I look at many of my items (ie. a Scagel sheath knife that I bought for $139 (now worth about 25K) and a 1930 Martin OM-18 (bought for $200, now worth approx. 15-20k)) as worth about what I paid for them. #I don't dwell on the fact that they have increased greatly in value. I bought them to enjoy, regardless of the price, so that's just the way I look at them. #When you depart this earth, what difference does it make anyway #- #except to you spouse or children!

----------


## Bernie Daniel

> chip: yawn






> drmole: Message board participation is voluntary not compulsory - but Chip if you feel compelled - we'll try not to talk about this when we know you are watching.


Yeah, gee whiz if I had known that really important people were on line I would have saved my post for a more appropriate time, and also I would have made sure that eveyone knew it was not mandatory to read what I post.


My appologies.

----------


## kudzugypsy

about the well-heeled, big money buyers having a big influence on the market price of LLs - i dont think there are as many of those as some would believe - first off, the ones i know are so far out there that they only want the absolute best of the best, completely original down to the case key kind of buyers...and for that kind of find, price is of little issue. those are the kind that pay a 25%+ price premium for REALLY good pieces. there are very few of these left - most already in big money hands that wont surface again until estates are liquidated years from now (or divorce settlements).
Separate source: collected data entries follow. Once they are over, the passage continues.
-- ==== Sys2Proof/Word.lean ====
section
/-! DEFINITION. The machine's bit-vector types (00_scope.md section 7, "Widths"). -/

namespace Sys2Proof

/-- An Instruction Store cell: an unsigned number of `CELLW = 8` bits (10_state.md R32). -/
abbrev Byte := BitVec 8

/-- A general register's content: an unsigned number of `XLEN` bits (10_state.md R21). -/
abbrev Word (xlen : Xlen := Config.xlen) := BitVec xlen.bits

/-- The program counter's content, `PCW = 8` bits (10_state.md R24). -/
abbrev Pc := BitVec 8

/-- The number of a general register, R0 to R7: `NREGS = 8` (10_state.md R20). -/
abbrev RegIndex := Fin 8

end Sys2Proof
end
the majority of LL owners are just regular folks, yeah, some are doctors, and lawyers and the like, but many are retired police officers, university faculty, everyday kind of joe's, etc. - of course most of these bought 15-30 years ago when you could get a bank loan for the full amount and have it paid off in 4 years - i just met a guy with a '24 Loar who did just that 15 years ago - of course, you cant do that anymore. like many things, its all about timing and getting in before the gold rush - the time to buy a LL was pre-1996, i passed on a '24 back around '95 for $24K...dumb now, but it didnt sound any better than the mandolin i was already playing (or so i thought then...i've played many more since and realize how ignorant i was about tone ) - that was my once in a lifetime chance and i passed on it, so i dont beat myself over the head anymore wanting one.

 i wouldnt even call most LL owners *collectors*, they are more Loar obsessed.

----------


## Glassweb

> What precentage have a Loar because they think it is still the best sounding mandolin and their thrill is in playing it?


I'm in this camp. The Loar F5 I'm playing now is the most perfect mandolin I have ever had the pleasure of playing. When I purchased it I wasn't thinking about how it might appreciate over the years. In fact, I sold a minty July 9th sidebound Loar in order to acquire this one - the July 9th being a much better "investment". So yes, I am absolutely amazed and thrilled every time I pick up this instrument. The tone, the balance, the response, the volume, the complexity, the neck, the beauty... no other Loar I've played (more than fifty of 'em) can beat it. That said, I could easily live with the Kimble mandolin and mandola I played in the midwest a couple of weeks ago!

----------


## Paul Kotapish

Don't let 'em grind you down, Bernie. It's a fair and evergreen point of discussion, and just because the issue has been discussed here before . . . a lot . . . doesn't mean that it isn't fun to kick it around some more.

The attraction of the very high-end vintage instrument market continues to elude me. While I absolutely understand the desire to have a Loar or a 1937 D-28 and will readily acknowledge the intrinsic merit of many of those instruments as producers of wonderful tone, volume, etc., I have always been more intrigued by the prospect of supporting new builders than tracking down the vintage holy grail. I'm much more excited by the news that there is a great young luthier showing a lot of promise than I am by news that someone found a previously undocumented Loar in grandpa's closet.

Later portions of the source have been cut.